The relations among Jewish socialists and with the rest of the socialist movement were far better than in Poland; during elections of 1918 two Bundists were elected, then four at the Riga municipal council election in 1919, on a common list of the Social Democratic bloc, which gained 36 of the 96 seats.

The party published the biweekly Di naye tsayt for seven years. The Perecklub movement was the youth wing of the Bund and its students' union was called Zukunft. In 1923 the party began publishing Arbeter Shtime ('Workers Voice').

==1934 coup and underground struggle==
The party held its sixth and last congress in Daugavpils on January 27–28, 1934. According to Daniel Blatman, there were 500 active members of the Latvian Bund in 1934.

After the 1934 Latvian coup d'état the Bund aligned with the illegal, underground Socialist Workers and Peasants Party of Latvia (LSSZP). In August 1934 the LSSZP formed a special committee, to lead the underground Jewish socialist movement and Bund activists participated in this committee. The first LZZSP congress, held in July 1935, recognized the Bund as an autonomous organization under the same terms as the Bund had previously aligned with the Latvian Social Democratic Workers Party. In November 1936 Bund activists were arrested.

==The Bundist members of the Latvian Parliament==

Bilingual Bundist election poster from Latvia, announcing a meeting in 1931 with member of Saeima Dr. Noah Meisel

As pointed out by Frank Gordon, "Between the two world wars Latvia was the only country where the Bund had a parliamentary representative of its own."., and Bund was only one of a few Jewish parties represented in the 1st Saeima, 2nd Saeima, 3rd Saeima and 4th Saeima.

Itzhak Berss (Īzaks Berss), father of Lipman Bers, represented the interests of the Bund in the Constitutional Assembly of Latvia, elected in April 1920. He was later the director of Riga Jewish gymnasium where Yiddish was the language of education. From 1922 until 1934 he was Riga City councilman. He was removed from office after the 1934 Latvian coup d'état on the grounds of "political unreliability". On June 14, 1941 he was arrested and deported by Soviets to Siberia from where he was released only in 1956.

Dr.
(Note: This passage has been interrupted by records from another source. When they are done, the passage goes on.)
-- ==== Sys2Proof/Decode.lean ====
section
/-! DEFINITION. Decoding and encoding (30_encoding.md R60-R62, R66-R68). A command word always decodes (R66). Bytes that
are neither format are refused by name. -/

namespace Sys2Proof

/-- `cmd = CW[1:0]` (R62). -/
def cmdField (cw : CommandWord) : BitVec 2 := cw.extractLsb' 0 2

/-- `ch = CW[9:2]` (R62). -/
def chField (cw : CommandWord) : Char8 := cw.extractLsb' 2 8

/-- `data = CW[41:10]` (R62). -/
def dataField (cw : CommandWord) : Word := cw.extractLsb' 10 32

/-- `CW = {data, ch, cmd}` (R62). -/
def commandWord (data : Word) (ch : Char8) (cmd : BitVec 2) : CommandWord := data ++ ch ++ cmd

/-- The opcode map of R61 over CW bits 1:0. All four codes are defined; unused fields are ignored (R62, R66). -/
def decodeCommand (cw : CommandWord) : Instr :=
  if cmdField cw = 0b00#2 then .nop
  else if cmdField cw = 0b01#2 then .step
  else if cmdField cw = 0b10#2 then .load (dataField cw)
  else .loadc (chField cw)

/-- Decoding is total and never refuses (R66). `ENC8` is CONVERT for every value (R62). -/
def decode : Presented → Instr
  | .cmd42 cw => decodeCommand cw
  | .enc8 ch => .convert ch

/-- Why bytes are no encoded operation. -/
inductive DecodeRefusal where
  /-- The number of bytes is neither one (ENC8) nor six (CMD42). Safe: no operation has such an encoding (R67). -/
  | lengthOfNoFormat
  /-- Six bytes whose bits 47:42 are not all 0. Safe: a command word has no such bits (R62; log 7). -/
  | bitsAboveCommandWord
deriving DecidableEq, Repr

/-- The bytes of an encoded operation, bit 0 in the first byte's lowest bit (log 7: the hardware stores no command). -/
def bytesOf : Presented → List Byte
  | .cmd42 cw => (List.range 6).map fun k => (cw.setWidth 48).extractLsb' (8 * k) 8
  | .enc8 ch => [ch]

/-- The format that bytes are in: one byte is ENC8, six are CMD42. -/
def presentedOf : List Byte → Except DecodeRefusal Presented
  | [ch] => .ok (.enc8 ch)
  | [b0, b1, b2, b3, b4, b5] =>
    let w : BitVec 48 := b5 ++ b4 ++ b3 ++ b2 ++ b1 ++ b0
    if w.extractLsb' 42 6 = 0#6 then .ok (.cmd42 (w.setWidth 42)) else .error .bitsAboveCommandWord
  | _ => .error .lengthOfNoFormat

/-- The decoder on any bytes. -/
def decodeBytes (bytes : List Byte) : Except DecodeRefusal Instr := (presentedOf bytes).map decode

/-- The canonical encoding: fields an operation does not use are 0 (R62, R68). -/
def encode : Instr → Presented
  | .nop => .cmd42 (commandWord 0 0 0b00#2)
  | .step => .cmd42 (commandWord 0 0 0b01#2)
  | .load data => .cmd42 (commandWord data 0 0b10#2)
  | .loadc ch => .cmd42 (commandWord 0 ch 0b11#2)
  | .convert ch => .enc8 ch

/-- The canonical encoding as bytes. -/
def encodeBytes (i : Instr) : List Byte := bytesOf (encode i)

/-- The bytes meant by a word that is numbered as opcode_table.json numbers its rows. The table fixes only bits 1:0 of a
CMD42 row, and `ENC8` has no selecting bits (R62), so a word of at most 8 bits may belong to either format; the model reads
one with no bit set above bit 1 as a command word, with zeros above, and any other as the encoder's `ch` (log 7). -/
def tableBytes (nbits w : Nat) : List Byte :=
  if nbits ≤ 8 ∧ 4 ≤ w then [BitVec.ofNat 8 w]
  else (List.range 6).map fun k => BitVec.ofNat 8 (w / 2 ^ (8 * k))

/-- The instruction the decoder reads from a word numbered as opcode_table.json numbers it. -/
def decodeTableWord (nbits w : Nat) : Option Instr := (decodeBytes (tableBytes nbits w)).toOption

end Sys2Proof
end

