-- ==== Sys2Proof/Machine/Stepper.lean ====
section
/-! DEFINITION. The stepper family (41_stepper.md): NOP, STEP, LOAD, LOADC. Each is total and answers a next state
(R110). -/

namespace Sys2Proof.Machine

/-- NOP: `cursor` and `out_q` keep their values (R96). -/
def execNop (s : State) : Host.Outcome State Fault Refusal := .next s

/-- STEP: the flag is read before the cursor advances, and is held in `out_q` (R90). -/
def execStep (s : State) : Host.Outcome State Fault Refusal :=
  .next ((s.writeCursor (advance s.cursor)).writeOutQ (emittedFlag s.cursor))

/-- LOAD: the operand is taken whole and nothing is checked (R65, R94); a character being played is overwritten (R136). -/
def execLoad (data : Word) (s : State) : Host.Outcome State Fault Refusal := .next (s.writeCursor data)

/-- LOADC: with `ch` on `ch_i`, the cursor takes `code_i`, which is `CONVERT(ch)` (R60, R95). -/
def execLoadc (ch : Char8) (s : State) : Host.Outcome State Fault Refusal :=
  .next ((s.driveCh ch).writeCursor (s.driveCh ch).codeI)

end Sys2Proof.Machine
end

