/-- R135: the session of a host for any message, from any state, started or not: the flags are the characters' data bits
with three off ticks between two of them, it ends idle, and the host keeps the contract all along. For an admissible ROM;
the form of the session is the model's choice (log 12). -/
def Obligations.SessionEmitsTheMessage : Prop :=
  ∀ (message : List Char8) (s : State), romAdmissible s.rom = true →
    ∃ t, observe (transactionsOf s.rom (session s.rom message)) s = .next (t, messageBits s.rom message) ∧
      t.idleO = true ∧ keepsContract .first (session s.rom message) s

/-- R55, R120: a transaction or step of one instance is that of a CORE alone and leaves every other instance as it was; two
transactions of different instances, losses of power among them, may be exchanged. (How instances are put side by side is
log 13, and that each draws power-up values from a source of its own is log 6; both are the model's choice.) -/
def Obligations.InstancesDoNotInterfere : Prop :=
  (∀ (n : Nat) (sys : System n) (j k : Fin n) (e f : Transaction), j ≠ k →
    ∃ a b c, performAt j e sys = .next a ∧ perform e (sys.core j) = .next (a.core j) ∧
      (∀ m, m ≠ j → a.core m = sys.core m) ∧ performAt k f sys = .next b ∧
      performAt k f a = .next c ∧ performAt j e b = .next c) ∧
  (∀ (n : Nat) (sys : System n) (k : Fin n), ∃ a, stepAt k sys = .next a ∧ step (sys.core k) = .next (a.core k) ∧
    ∀ m, m ≠ k → a.core m = sys.core m)

/-- R59: one table serves every instance: nothing any instance does changes it, and after any interleaving every instance
reads, through its own classifier, what the one table holds; two instances that read at once read as each alone. -/
def Obligations.OneRomServesEveryInstance : Prop :=
  ∀ (n : Nat) (sys : System n) (ops : List (Fin n × Transaction)), ∃ a, performAll ops sys = .next a ∧ a.rom = sys.rom ∧
    (∀ k, (a.core k).rom = sys.rom) ∧
    (∀ (k : Fin n) (ch : Char8), ∃ b, performAt k (.query ch) a = .next b ∧ (b.core k).codeO = convert sys.rom ch) ∧
    (∀ (j k : Fin n) (ch ch' : Char8), j ≠ k → ∃ b, performAll [(j, .query ch), (k, .query ch')] a = .next b ∧
      (b.core j).codeO = convert sys.rom ch ∧ (b.core k).codeO = convert sys.rom ch')

/-- R55, R120: whatever the interleaving of the instances' transactions, each instance ends as a CORE alone ends on its own
transactions in their order. That an instance draws at a loss of power what a CORE alone draws is the model's choice: each
instance has a source and a counter of its own (log 6, log 13). -/
def Obligations.InterleavingIsUnobservable : Prop :=
  ∀ (n : Nat) (sys : System n) (ops : List (Fin n × Transaction)), ∃ a, performAll ops sys = .next a ∧
    ∀ k, ∃ flags, observe (transactionsAt k ops) (sys.core k) = .next (a.core k, flags)

/-- R135, the column "hardware gives back", row by row, in every state that meets the row's condition on `idle_o`. For an
admissible ROM where the row needs a character's code to be one. -/
def Obligations.ContractRowsGiveBack : Prop :=
  ∀ s : State, romAdmissible s.rom = true →
    (∀ i : Interaction, i = .reset ∨ i = .clear ∨ i = .abandonByClear → ∃ t, observe (i.sends s.rom) s = .next (t, []) ∧ t.idleO = true) ∧
    (∀ ch raw, s.idleO = true → ∃ t, observe ((Interaction.character ch raw).sends s.rom) s = .next (t, []) ∧
      t.idleO = false ∧ t.cursor = convert s.rom ch ∧ t.outQ = s.outQ) ∧
    (s.idleO = false → ∃ t, observe (Interaction.tick.sends s.rom) s = .next (t, [s.cursor.getLsbD 0]) ∧
      t.flagO = s.cursor.getLsbD 0 ∧ (t.idleO = true ↔ s.cursor < 4#32)) ∧
    (s.idleO = true → ∃ t, observe (transactionsOf s.rom playGap) s = .next (t, [false, false, false]) ∧ t.idleO = true) ∧
    (∀ data, s.idleO = false → ∃ t, observe ((Interaction.abandonByLoad data).sends s.rom) s = .next (t, []) ∧
      t.cursor = data ∧ t.outQ = s.outQ) ∧
    (∀ ch, s.idleO = false → ∃ t, observe ((Interaction.abandonByLoadc ch).sends s.rom) s = .next (t, []) ∧
      t.cursor = convert s.rom ch ∧ t.outQ = s.outQ) ∧
    (∃ t, observe (Interaction.idleCycle.sends s.rom) s = .next (t, []) ∧ t.cursor = s.cursor ∧ t.outQ = s.outQ) ∧
    (s.idleO = true → ∃ t, observe (Interaction.idleStep.sends s.rom) s = .next (t, [false]) ∧
      t.cursor = s.cursor ∧ t.outQ = false)

/-- R135, H7: `NOP`, any number, wherever it stands between commands, neither breaks nor mends the contract: a host keeps it
exactly when it keeps it without its NOPs. -/
def Obligations.IdleCyclesBreakNoDuty : Prop :=
  ∀ (h : Standing) (doing : List Interaction) (s : State),
    keepsContract h doing s ↔ keepsContract h (doing.filter (· != .idleCycle)) s

/-- R135, H4, H6: every tick of a host that keeps the contract is followed, but for NOPs, by the test of `idle_o`, read as
the tick left it, or by giving the character up, and the host does one of these before it ends; and so does a host that
already owes the test. (That giving up, by a reset, a CLEAR or a command of H6, lifts the test, and that a host may not end
owing it, is the model's choice, log 12.) -/
def Obligations.TickIsTestedOrCharacterGivenUp : Prop :=
  (∀ (h : Standing) (doing : List Interaction) (s : State), keepsContract h (.tick :: doing) s →
    ∃ t, observe (Interaction.tick.sends s.rom) s = .next (t, [s.cursor.getLsbD 0]) ∧
      ∃ (n : Nat) (i : Interaction) (more : List Interaction), doing = List.replicate n .idleCycle ++ i :: more ∧
        (i = .testIdle t.idleO ∨ i = .reset ∨ i = .clear ∨
          t.idleO = false ∧ (i = .abandonByClear ∨ (∃ data, i = .abandonByLoad data) ∨ ∃ ch, i = .abandonByLoadc ch))) ∧
  (∀ (h : Standing) (doing : List Interaction) (s : State), h.owesTest = true → keepsContract h doing s →
    ∃ (n : Nat) (i : Interaction) (more : List Interaction), doing = List.replicate n .idleCycle ++ i :: more ∧
      (i = .testIdle s.idleO ∨ i = .reset ∨ i = .clear ∨
        s.idleO = false ∧ (i = .abandonByClear ∨ (∃ data, i = .abandonByLoad data) ∨ ∃ ch, i = .abandonByLoadc ch)))
end

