/- ---- Which command words are ticks, and which are silent ---- -/

/-- A command edge is a tick exactly when its word decodes to STEP (R61, R70). -/
theorem isTick_command_iff (cw : CommandWord) : isTick (.edge false cw) = true ↔ decodeCommand cw = .step := by
  rcases decodeCommand_cases cw with ⟨hc, hd⟩ | ⟨hc, hd⟩ | ⟨hc, hd⟩ | ⟨hc, hd⟩ <;> simp [isTick, hc, hd]

/-- A command edge is silent exactly when its word decodes to NOP (R61, R96). -/
theorem isSilent_command_iff (cw : CommandWord) : isSilent (.edge false cw) = true ↔ decodeCommand cw = .nop := by
  rcases decodeCommand_cases cw with ⟨hc, hd⟩ | ⟨hc, hd⟩ | ⟨hc, hd⟩ | ⟨hc, hd⟩ <;> simp [isSilent, hc, hd]

theorem decodeCommand_ne_step {cw : CommandWord} (h : isTick (.edge false cw) = false) : decodeCommand cw ≠ .step :=
  fun hd => Bool.false_ne_true (h.symm.trans ((isTick_command_iff cw).2 hd))

/-- Only a tick returns a flag (R70). -/
theorem returned_of_not_tick {e : Transaction} (h : isTick e = false) (s : State) : returned e s = [] := by
  match e with
  | .edge true _ | .query _ | .powerCycle => rfl
  | .edge false cw =>
    rcases decodeCommand_cases cw with ⟨-, hd⟩ | ⟨-, hd⟩ | ⟨-, hd⟩ | ⟨-, hd⟩
    · simp [returned, hd]
    · exact absurd hd (decodeCommand_ne_step h)
    · simp [returned, hd]
    · simp [returned, hd]

/- ---- The frame of an operation ---- -/

section Operation

variable {i : Instr} {s t : State}

/-- No operation writes the ROM (R43), the host's list, the counter or the source of free values. -/
theorem exec_frame (h : exec i s = .next t) :
    t.rom = s.rom ∧ t.pending = s.pending ∧ t.draws = s.draws ∧ t.drawSource = s.drawSource := by
  cases i <;> cases h <;> exact ⟨rfl, rfl, rfl, rfl⟩

/-- Of the operations only STEP writes `out_q` (R24). -/
theorem exec_outQ_of_ne_step (hi : i ≠ .step) (h : exec i s = .next t) : t.outQ = s.outQ := by
  cases i with
  | step => exact absurd rfl hi
  | nop | load _ | loadc _ | convert _ => cases h; rfl

/-- NOP and CONVERT leave the cursor (R22, R96). -/
theorem exec_cursor_of_nop_or_convert (hi : i = .nop ∨ ∃ ch, i = .convert ch) (h : exec i s = .next t) :
    t.cursor = s.cursor := by
  rcases hi with rfl | ⟨ch, rfl⟩ <;> cases h <;> rfl

/-- NOP, STEP and LOAD do not drive `ch_i` (log 5). -/
theorem exec_chI_of_no_character (hi : i = .nop ∨ i = .step ∨ ∃ data, i = .load data) (h : exec i s = .next t) :
    t.chI = s.chI := by
  rcases hi with rfl | rfl | ⟨data, rfl⟩ <;> cases h <;> rfl

end Operation

/- ---- The frame of a transaction ---- -/

section Transact

variable {e : Transaction} {s t : State}

/-- No transaction writes the ROM, the host's list or the source of free values (R43, R110). -/
theorem perform_frame (h : perform e s = .next t) :
    t.rom = s.rom ∧ t.pending = s.pending ∧ t.drawSource = s.drawSource := by
  obtain ⟨u, hu, hframe⟩ := perform_next e s
  rw [h, Host.Outcome.next.injEq] at hu
  exact hu ▸ hframe

/-- Only the return of power advances the counter of free values (log 6). -/
theorem perform_draws (he : e ≠ .powerCycle) (h : perform e s = .next t) : t.draws = s.draws := by
  match e with
  | .edge true cw => cases h; rfl
  | .edge false cw =>
    obtain ⟨-, -, hdraws, -⟩ := exec_frame (s := s.driveCh (chField cw)) h
    exact hdraws
  | .query ch => cases h; rfl
  | .powerCycle => exact absurd rfl he

/-- Only a tick, a reset edge and a loss of power write `out_q` (R24). -/
theorem perform_outQ_of_not_tick (ht : isTick e = false) (hc : clearsOutput e = false) (h : perform e s = .next t) :
    t.outQ = s.outQ := by
  match e with
  | .edge true cw => cases hc
  | .edge false cw => exact exec_outQ_of_ne_step (s := s.driveCh (chField cw)) (decodeCommand_ne_step ht) h
  | .query ch => cases h; rfl
  | .powerCycle => cases hc

/-- A NOP cycle and a query only drive `ch_i` (R81, R96). -/
theorem perform_registers_of_silent (hs : isSilent e = true) (h : perform e s = .next t) :
    t.cursor = s.cursor ∧ t.outQ = s.outQ := by
  match e with
  | .edge true cw => cases hs
  | .edge false cw =>
    rw [perform_command_eq, (isSilent_command_iff cw).1 hs] at h
    cases h
    exact ⟨rfl, rfl⟩
  | .query ch => cases h; exact ⟨rfl, rfl⟩
  | .powerCycle => cases hs

/-- At a clock edge `ch_i` carries the character field, whatever the command (R60). -/
theorem perform_edge_chI {rst : Bool} {cw : CommandWord} (h : perform (.edge rst cw) s = .next t) :
    t.chI = chField cw := by
  cases rst with
  | true => cases h; rfl
  | false =>
    rw [perform_command_eq] at h
    rcases decodeCommand_cases cw with ⟨-, hd⟩ | ⟨-, hd⟩ | ⟨-, hd⟩ | ⟨-, hd⟩ <;> rw [hd] at h <;> cases h <;> rfl

/-- Short of a reset or a loss of power, `out_q` takes the flag a transaction returns, and is held where none is (R24). -/
theorem perform_outQ_eq_returned (hc : clearsOutput e = false) (h : perform e s = .next t) :
    t.outQ = (returned e s).getLast?.getD s.outQ := by
  cases ht : isTick e with
  | true =>
    obtain ⟨hflag, u, hu, -, hout, -⟩ := perform_tick ht s
    rw [h, Host.Outcome.next.injEq] at hu
    rw [hflag, hu, hout]
    rfl
  | false =>
    rw [returned_of_not_tick ht s, perform_outQ_of_not_tick ht hc h]
    rfl

end Transact

/-- Along a run without reset or loss of power, `out_q` is the last flag returned, or what it was before the run if none
was (R24). -/
theorem observe_outQ (es : List Transaction) (s : State) (hes : ∀ e ∈ es, clearsOutput e = false) :
    ∃ t flags, observe es s = .next (t, flags) ∧ t.outQ = flags.getLast?.getD s.outQ := by
  induction es generalizing s with
  | nil => exact ⟨s, [], rfl, rfl⟩
  | cons e es ih =>
    obtain ⟨hclears, hrest⟩ := List.forall_mem_cons.1 hes
    obtain ⟨s', hp, -⟩ := perform_next e s
    obtain ⟨t, flags, ho, hout⟩ := ih s' hrest
    refine ⟨t, returned e s ++ flags, observe_cons hp ho, ?_⟩
    rw [hout, perform_outQ_eq_returned hclears hp, List.getLast?_append, Option.getD_or]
Noah Meisel, Daugavpils city council member, was subsequently elected for the Bund in the 1st Saeima in 1922, and again in 1925 and 1928, but was not reelected in 1931. He was arrested and deported by the Soviet authorities after the Soviet invasion and annexation of Latvia in 1940 and died in exile in far Northern Russia in 1956.

According to Valdis Lumans, "the leftist Bund more often than not sided with Latvian Social Democratic Workers' Party more than with the Jewish bloc" (comprising Agudath Israel, the Zionists and the Jewish National Democratic Party).

==International affiliation==
The Latvian Bund had fraternal links with the Social Democratic Bund in Russia. After World War I, the Latvian Bund sent a representative, Raphael Abramovitch, to the Russian Social Democratic Labour Party (Menshevik) delegation at the founding Vienna conference of the International Working Union of Socialist Parties in 1921, where he was particularly active in association with the Menshevik leader Julius Martov. He "emerged as one of the recognized leaders of the Vienna Union".